-- ==== Sys2Proof/Config.lean ====
section
/-! DEFINITION. What the part fixes (sizes that the rules name) and the free values: constants without a body, for the
choices that the spec leaves open. No statement and no proof can rest on a value of a free constant. -/

namespace Sys2Proof.Config

/-- Array cells: indexes 0..4095 (R1). -/
def arrayCells : Nat := 4096

/-- All cells, array and auxiliary: indexes 0..4099 (R1). -/
def allCells : Nat := 4100

/-- Cells of one array bank (00 section 6). -/
def bankCells : Nat := 64

/-- The aux bank's number (00 section 6). -/
def auxBank : Nat := 64

/-- Aux cells (00 section 6). -/
def auxCells : Nat := 4

/-- The Capture Queue's depth (R62). -/
def queueDepth : Nat := 32

/-- Entries of the first-onset list (R97). -/
def onsetListMax : Nat := 16

/-- Argument bytes that the decoder keeps (R155). -/
def maxArgs : Nat := 72

/-- Free value: which of the notices of one event that still wait a block takes next (R20, R86, R97, R180: "in any order").
Arguments: the draw, and how many still wait. DESIGN CHOICE, log 1, safe: no value of it can be proved. -/
opaque freePick : Nat → Nat → Nat

/-- Free value: when a cell takes its part of one tick, against the other cells, the other ticks and the controller (R32, R33, R86,
R89, R90, R143, R145). Arguments: the draw and the cell. DESIGN CHOICE, logs 1, 24, safe. -/
opaque freePhase : Nat → Nat → Nat

/-- Free value: how many of the notices of a cell the Occupancy Counter takes before the rest that the event brings; those that it takes
after it change nothing (R20). Arguments: the draw and the cell. DESIGN CHOICE, log 1, safe. -/
opaque freeLate : Nat → Nat → Nat

/-- Free value: whether the controller takes the end of settling before the expiry of the settle cap when one dwell
tick brings both (R90). Argument: the draw. DESIGN CHOICE, log 1, safe. -/
opaque freeEndFirst : Nat → Bool

/-- Free value: whether the settle cap expires before the cells that have not yet taken the dwell tick take it, and before
the end of the pulse that the tick brings (R89, R145). Argument: the draw. DESIGN CHOICE, log 1, safe. -/
opaque freeCapFirst : Nat → Bool

/-- Free value: whether a block has taken the event that reaches the part together with a row when the row reaches the block (R33, R78,
R101, R186). Arguments: the draw and the block. DESIGN CHOICE, logs 21, 24, safe. -/
opaque freeTaken : Nat → Nat → Bool

/-- Free value: how many of the notices that an event sends to a block the block has taken when a reading reaches it (R20, R66, R186).
Arguments: the draw and the block. DESIGN CHOICE, log 21, safe. -/
opaque freeCount : Nat → Nat → Nat

/-- Free value: whether a block takes the onset tick that comes together with a first onset before its part of the onset (R33, R44
note, R97, R98, R141, R147). Arguments: the draw, and the block: `2 * i` for cell `i`, `2 * i + 1` for the controller at the report of
cell `i`. DESIGN CHOICE, log 22, safe. -/
opaque freeTickFirst : Nat → Nat → Bool

/-- Free value: whether a cell takes its part of a tick by the parameter table that the SET_PARAM directly behind the tick writes, or by
the table before the write (R170). Arguments: the draw and the cell. DESIGN CHOICE, log 23, safe. -/
opaque freeRead : Nat → Nat → Bool

/-- Free value: which of the causes that an event sets reach the Attention Unit after the request that comes together with the
event (R173, R180, R184, R186). Argument: the draw. DESIGN CHOICE, log 21, safe. -/
opaque freeCauses : Nat → BitVec 8

end Sys2Proof.Config
end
○ ○ ○
## Problem
Repeat the material in full, exactly as written.

## Answer space
-- ==== Sys2Proof/Config.lean ====
section
/-! DEFINITION. What the part fixes (sizes that the rules name) and the free values: constants without a body, for the
choices that the spec leaves open. No statement and no proof can rest on a value of a free constant. -/

namespace Sys2Proof.Config

/-- Array cells: indexes 0..4095 (R1). -/
def arrayCells : Nat := 4096

/-- All cells, array and auxiliary: indexes 0..4099 (R1). -/
def allCells : Nat := 4100

/-- Cells of one array bank (00 section 6). -/
def bankCells : Nat := 64

/-- The aux bank's number (00 section 6). -/
def auxBank : Nat := 64

/-- Aux cells (00 section 6). -/
def auxCells : Nat := 4

/-- The Capture Queue's depth (R62). -/
def queueDepth : Nat := 32

/-- Entries of the first-onset list (R97). -/
def onsetListMax : Nat := 16

/-- Argument bytes that the decoder keeps (R155). -/
def maxArgs : Nat := 72

/-- Free value: which of the notices of one event that still wait a block takes next (R20, R86, R97, R180: "in any order").
Arguments: the draw, and how many still wait. DESIGN CHOICE, log 1, safe: no value of it can be proved. -/
opaque freePick : Nat → Nat → Nat

/-- Free value: when a cell takes its part of one tick, against the other cells, the other ticks and the controller (R32, R33, R86,
R89, R90, R143, R145). Arguments: the draw and the cell. DESIGN CHOICE, logs 1, 24, safe. -/
opaque freePhase : Nat → Nat → Nat

/-- Free value: how many of the notices of a cell the Occupancy Counter takes before the rest that the event brings; those that it takes
after it change nothing (R20). Arguments: the draw and the cell. DESIGN CHOICE, log 1, safe. -/
opaque freeLate : Nat → Nat → Nat

/-- Free value: whether the controller takes the end of settling before the expiry of the settle cap when one dwell
tick brings both (R90). Argument: the draw. DESIGN CHOICE, log 1, safe. -/
opaque freeEndFirst : Nat → Bool

/-- Free value: whether the settle cap expires before the cells that have not yet taken the dwell tick take it, and before
the end of the pulse that the tick brings (R89, R145). Argument: the draw. DESIGN CHOICE, log 1, safe. -/
opaque freeCapFirst : Nat → Bool

/-- Free value: whether a block has taken the event that reaches the part together with a row when the row reaches the block (R33, R78,
R101, R186). Arguments: the draw and the block. DESIGN CHOICE, logs 21, 24, safe. -/
opaque freeTaken : Nat → Nat → Bool

/-- Free value: how many of the notices that an event sends to a block the block has taken when a reading reaches it (R20, R66, R186).
Arguments: the draw and the block. DESIGN CHOICE, log 21, safe. -/
opaque freeCount : Nat → Nat → Nat

/-- Free value: whether a block takes the onset tick that comes together with a first onset before its part of the onset (R33, R44
note, R97, R98, R141, R147). Arguments: the draw, and the block: `2 * i` for cell `i`, `2 * i + 1` for the controller at the report of
cell `i`. DESIGN CHOICE, log 22, safe. -/
opaque freeTickFirst : Nat → Nat → Bool

/-- Free value: whether a cell takes its part of a tick by the parameter table that the SET_PARAM directly behind the tick writes, or by
the table before the write (R170). Arguments: the draw and the cell. DESIGN CHOICE, log 23, safe. -/
opaque freeRead : Nat → Nat → Bool

/-- Free value: which of the causes that an event sets reach the Attention Unit after the request that comes together with the
event (R173, R180, R184, R186). Argument: the draw. DESIGN CHOICE, log 21, safe. -/
opaque freeCauses : Nat → BitVec 8

end Sys2Proof.Config
end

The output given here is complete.